theorem State.writeQCtl_eff (h : Eff F s0 s) (h_rf : F .rf = true) (h_bel : F .bel = true) :
    ∀ a1 a2, Eff F s0 (State.writeQCtl s a1 a2) := by
  intro a1 a2
  unfold State.writeQCtl
  repeat' with_reducible first
    | assumption
    | refine State.belTake_eff ?_ h_bel _
    | refine State.setReg_eff ?_ h_rf _ _
    | split

theorem State.writeBel_eff (h : Eff F s0 s) (h_rf : F .rf = true) (h_bel : F .bel = true) (h_ldg : F .ldg = true) :
    ∀ a1 a2 a3, Eff F s0 (State.writeBel s a1 a2 a3) := by
  intro a1 a2 a3
  unfold State.writeBel
  repeat' with_reducible first
    | assumption
    | refine State.belWrite_eff ?_ h_rf h_bel h_ldg _ _ _
    | refine State.belComplete_eff ?_ h_rf h_bel _
    | refine State.writeQCtl_eff ?_ h_rf h_bel _ _
    | refine State.belHead_eff ?_ h_rf _ _
    | refine State.belWake_eff ?_ h_bel
    | refine State.storeBits_eff ?_ h_rf _ _
    | refine Eff.ite ?_ ?_
    | split

theorem State.writeCat_eff (h : Eff F s0 s) (h_rf : F .rf = true) (h_ecc : F .ecc = true) (h_cir : F .cir = true) (h_cat : F .cat = true) (h_bind : F .bind = true) (h_kpr : F .kpr = true) (h_bel : F .bel = true) (h_ldg : F .ldg = true) (h_obs : F .obs = true) :
    ∀ a1 a2, Eff F s0 (State.writeCat s a1 a2) := by
  intro a1 a2
  unfold State.writeCat
  repeat' with_reducible first
    | assumption
    | refine State.catCancel_eff ?_ h_rf h_ecc h_cir h_cat h_bind h_kpr h_bel h_ldg h_obs _
    | refine State.snapClear_eff ?_ h_rf h_cat _
    | refine State.shareWrite_eff ?_ h_rf _ _
    | refine State.storeBits_eff ?_ h_rf _ _
    | refine Eff.ite ?_ ?_
    | split

theorem State.writeCfg_eff (h : Eff F s0 s) (h_rf : F .rf = true) (h_ss : F .ss = true) (h_boot : F .boot = true) :
    ∀ a1 a2, Eff F s0 (State.writeCfg s a1 a2) := by
  intro a1 a2
  unfold State.writeCfg
  repeat' with_reducible first
    | assumption
    | refine State.bootGo_eff ?_ h_boot _
    | refine State.ssCommit_eff ?_ h_ss _
    | refine State.ssLoad_eff ?_ h_ss _
    | refine State.ssUnlock_eff ?_ h_ss _
    | refine State.storeBits_eff ?_ h_rf _ _
    | refine Eff.ite ?_ ?_
    | split

theorem State.writeChip_eff (h : Eff F s0 s) (h_rf : F .rf = true) (h_bel : F .bel = true) :
    ∀ a1, Eff F s0 (State.writeChip s a1) := by
  intro a1
  unfold State.writeChip
  repeat' with_reducible first
    | assumption
    | refine State.ilnCfgErr_eff ?_ h_rf h_bel
    | refine State.setReg_eff ?_ h_rf _ _
    | refine Eff.ite ?_ ?_
    | split

theorem State.writeRingBase_eff (h : Eff F s0 s) (h_rf : F .rf = true) :
    ∀ a1 a2, Eff F s0 (State.writeRingBase s a1 a2) := by
  intro a1 a2
  unfold State.writeRingBase
  repeat' with_reducible first
    | assumption
    | (extract_lets +onlyGivenNames x
       first
       | (refine Eff.cut F s0 x ?_ ?_; unfold x; clear x; rotate_left; intro _; clear_value x; rotate_left)
       | (refine EffP.cut F s0 x ?_ ?_; unfold x; clear x; rotate_left; intro _; clear_value x; rotate_left)
       | clear_value x)
    | refine State.setReg_eff ?_ h_rf _ _
    | refine Eff.ite ?_ ?_
    | split

theorem State.writeRingStatus_eff (h : Eff F s0 s) (h_rf : F .rf = true) :
    ∀ a1 a2, Eff F s0 (State.writeRingStatus s a1 a2) := by
  intro a1 a2
  unfold State.writeRingStatus
  repeat' with_reducible first
    | assumption
    | (extract_lets +onlyGivenNames x
       first
       | (refine Eff.cut F s0 x ?_ ?_; unfold x; clear x; rotate_left; intro _; clear_value x; rotate_left)
       | (refine EffP.cut F s0 x ?_ ?_; unfold x; clear x; rotate_left; intro _; clear_value x; rotate_left)
       | clear_value x)
    | refine State.ringRestart_eff ?_ h_rf _
    | refine State.clearCrossed_eff ?_ h_rf _
    | refine State.storeBits_eff ?_ h_rf _ _
    | refine Eff.ite ?_ ?_
    | split

theorem State.writeRing_eff (h : Eff F s0 s) (h_freeCtr : F .freeCtr = true) (h_rf : F .rf = true) (h_mem : F .mem = true) (h_ecc : F .ecc = true) (h_cir : F .cir = true) (h_cat : F .cat = true) (h_bind : F .bind = true) (h_shelves : F .shelves = true) (h_kpr : F .kpr = true) (h_bel : F .bel = true) (h_ldg : F .ldg = true) (h_pwr : F .pwr = true) (h_obs : F .obs = true) :
    ∀ a1 a2 a3 a4, Eff F s0 (State.writeRing s a1 a2 a3 a4) := by
  intro a1 a2 a3 a4
  unfold State.writeRing
  repeat' with_reducible first
    | assumption
    | refine State.writeRingBase_eff ?_ h_rf _ _
    | refine State.ringEnable_eff ?_ h_rf h_cir _ _
    | refine State.ringDisable_eff ?_ h_freeCtr h_rf h_mem h_ecc h_cir h_cat h_bind h_shelves h_kpr h_bel h_ldg h_pwr h_obs _ _
    | refine State.setReg_eff ?_ h_rf _ _
    | refine State.writeRingStatus_eff ?_ h_rf _ _
    | refine State.storeBits_eff ?_ h_rf _ _
    | refine Eff.ite ?_ ?_
    | split

theorem State.writeCir_eff (h : Eff F s0 s) (h_freeCtr : F .freeCtr = true) (h_rf : F .rf = true) (h_mem : F .mem = true) (h_ecc : F .ecc = true) (h_cir : F .cir = true) (h_cat : F .cat = true) (h_bind : F .bind = true) (h_shelves : F .shelves = true) (h_kpr : F .kpr = true) (h_bel : F .bel = true) (h_ldg : F .ldg = true) (h_pwr : F .pwr = true) (h_obs : F .obs = true) :
    ∀ a1 a2, Eff F s0 (State.writeCir s a1 a2) := by
  intro a1 a2
  unfold State.writeCir
  repeat' with_reducible first
    | assumption
    | refine State.writeRing_eff ?_ h_freeCtr h_rf h_mem h_ecc h_cir h_cat h_bind h_shelves h_kpr h_bel h_ldg h_pwr h_obs _ _ _ _
    | refine State.enqLimit_eff ?_ h_rf h_cir _ _
    | refine State.storeBits_eff ?_ h_rf _ _
    | refine Eff.ite ?_ ?_
    | split

theorem nextOf_eff {o : Out} (_h : Eff F s0 s) (ho : EffX F s0 o) : Eff F s0 (nextOf s o) := by
  obtain ⟨t, rfl, ht⟩ := ho
  exact ht

theorem State.writeCrlCmd_eff (h : Eff F s0 s) (h_freeCtr : F .freeCtr = true) (h_rf : F .rf = true) (h_mem : F .mem = true) (h_ecc : F .ecc = true) (h_cir : F .cir = true) (h_cat : F .cat = true) (h_bind : F .bind = true) (h_shelves : F .shelves = true) (h_kpr : F .kpr = true) (h_iln : F .iln = true) (h_crl : F .crl = true) (h_bel : F .bel = true) (h_ldg : F .ldg = true) (h_pwr : F .pwr = true) (h_obs : F .obs = true) (h_hostOut : F .hostOut = true) :
    ∀ a1, Eff F s0 (State.writeCrlCmd s a1) := by
  intro a1
  unfold State.writeCrlCmd
  repeat' with_reducible first
    | assumption
    | (extract_lets +onlyGivenNames x
       first
       | (refine Eff.cut F s0 x ?_ ?_; unfold x; clear x; rotate_left; intro _; clear_value x; rotate_left)
       | (refine EffP.cut F s0 x ?_ ?_; unfold x; clear x; rotate_left; intro _; clear_value x; rotate_left)
       | clear_value x)
    | refine nextOf_eff ?_ ?_
    | refine execCreate_eff ?_ h_rf h_cir h_cat h_kpr h_iln h_crl h_bel h_hostOut _ _
    | refine execOpenCarrel_eff ?_ h_rf h_ecc h_cir h_cat h_bind h_kpr h_iln h_crl h_bel h_ldg h_obs h_hostOut _
    | refine execFreeze_eff ?_ h_rf h_iln h_crl h_bel h_hostOut _
    | refine execThaw_eff ?_ h_rf h_ecc h_cir h_cat h_bind h_kpr h_iln h_crl h_bel h_ldg h_obs h_hostOut _
    | refine execSave_eff ?_ h_freeCtr h_rf h_mem h_ecc h_kpr h_iln h_crl h_bel h_ldg h_obs h_hostOut _
    | refine execRestore_eff ?_ h_rf h_mem h_ecc h_cir h_cat h_bind h_kpr h_iln h_crl h_bel h_ldg h_obs h_hostOut _
    | refine execReset_eff ?_ h_rf h_mem h_ecc h_cir h_cat h_bind h_shelves h_kpr h_iln h_crl h_bel h_ldg h_pwr h_obs h_hostOut _ _
    | refine execDestroy_eff ?_ h_freeCtr h_rf h_mem h_ecc h_cir h_cat h_bind h_shelves h_kpr h_iln h_crl h_bel h_ldg h_pwr h_obs h_hostOut _
    | refine execRoomAdd_eff ?_ h_rf h_shelves h_iln h_crl h_bel h_hostOut _ _
    | refine execRoomRemove_eff ?_ h_rf h_shelves h_iln h_crl h_bel h_hostOut _ _
    | refine Eff.ite ?_ ?_
    | split

theorem State.writeMbox_eff (h : Eff F s0 s) (h_rf : F .rf = true) (h_iln : F .iln = true) (h_bel : F .bel = true) (h_hostOut : F .hostOut = true) :
    ∀ a1 a2 a3 a4, Eff F s0 (State.writeMbox s a1 a2 a3 a4) := by
  intro a1 a2 a3 a4
  unfold State.writeMbox
  repeat' with_reducible first
    | assumption
    | (extract_lets +onlyGivenNames x
       first
       | (refine Eff.cut F s0 x ?_ ?_; unfold x; clear x; rotate_left; intro _; clear_value x; rotate_left)
       | (refine EffP.cut F s0 x ?_ ?_; unfold x; clear x; rotate_left; intro _; clear_value x; rotate_left)
       | clear_value x)
    | refine State.mboxWrite_eff ?_ h_rf _ _ _ _
    | refine State.clearUp_eff ?_ h_rf _
    | refine State.downSet_eff ?_ h_rf h_iln h_hostOut _
    | refine State.downClear_eff ?_ h_rf h_iln h_hostOut _
    | refine State.upSet_eff ?_ h_rf h_iln h_bel h_hostOut _
    | refine State.setReg_eff ?_ h_rf _ _
    | refine Eff.ite ?_ ?_
    | split

theorem State.writeCrl_eff (h : Eff F s0 s) (h_freeCtr : F .freeCtr = true) (h_rf : F .rf = true) (h_mem : F .mem = true) (h_ecc : F .ecc = true) (h_cir : F .cir = true) (h_cat : F .cat = true) (h_bind : F .bind = true) (h_shelves : F .shelves = true) (h_kpr : F .kpr = true) (h_iln : F .iln = true) (h_crl : F .crl = true) (h_bel : F .bel = true) (h_ldg : F .ldg = true) (h_pwr : F .pwr = true) (h_obs : F .obs = true) (h_hostOut : F .hostOut = true) :
    ∀ a1 a2, Eff F s0 (State.writeCrl s a1 a2) := by
  intro a1 a2
  unfold State.writeCrl
  repeat' with_reducible first
    | assumption
    | refine State.writeCrlCmd_eff ?_ h_freeCtr h_rf h_mem h_ecc h_cir h_cat h_bind h_shelves h_kpr h_iln h_crl h_bel h_ldg h_pwr h_obs h_hostOut _
    | refine State.writeMbox_eff ?_ h_rf h_iln h_bel h_hostOut _ _ _ _
    | refine State.storeBits_eff ?_ h_rf _ _
    | refine Eff.ite ?_ ?_
    | split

——

Reproduce word for word the lines of the records above, beginning at the first and ending with the line where "h_ldg h_obs _" appears, and nothing past it.

theorem State.writeQCtl_eff (h : Eff F s0 s) (h_rf : F .rf = true) (h_bel : F .bel = true) :
    ∀ a1 a2, Eff F s0 (State.writeQCtl s a1 a2) := by
  intro a1 a2
  unfold State.writeQCtl
  repeat' with_reducible first
    | assumption
    | refine State.belTake_eff ?_ h_bel _
    | refine State.setReg_eff ?_ h_rf _ _
    | split

theorem State.writeBel_eff (h : Eff F s0 s) (h_rf : F .rf = true) (h_bel : F .bel = true) (h_ldg : F .ldg = true) :
    ∀ a1 a2 a3, Eff F s0 (State.writeBel s a1 a2 a3) := by
  intro a1 a2 a3
  unfold State.writeBel
  repeat' with_reducible first
    | assumption
    | refine State.belWrite_eff ?_ h_rf h_bel h_ldg _ _ _
    | refine State.belComplete_eff ?_ h_rf h_bel _
    | refine State.writeQCtl_eff ?_ h_rf h_bel _ _
    | refine State.belHead_eff ?_ h_rf _ _
    | refine State.belWake_eff ?_ h_bel
    | refine State.storeBits_eff ?_ h_rf _ _
    | refine Eff.ite ?_ ?_
    | split

theorem State.writeCat_eff (h : Eff F s0 s) (h_rf : F .rf = true) (h_ecc : F .ecc = true) (h_cir : F .cir = true) (h_cat : F .cat = true) (h_bind : F .bind = true) (h_kpr : F .kpr = true) (h_bel : F .bel = true) (h_ldg : F .ldg = true) (h_obs : F .obs = true) :
    ∀ a1 a2, Eff F s0 (State.writeCat s a1 a2) := by
  intro a1 a2
  unfold State.writeCat
  repeat' with_reducible first
    | assumption
    | refine State.catCancel_eff ?_ h_rf h_ecc h_cir h_cat h_bind h_kpr h_bel h_ldg h_obs _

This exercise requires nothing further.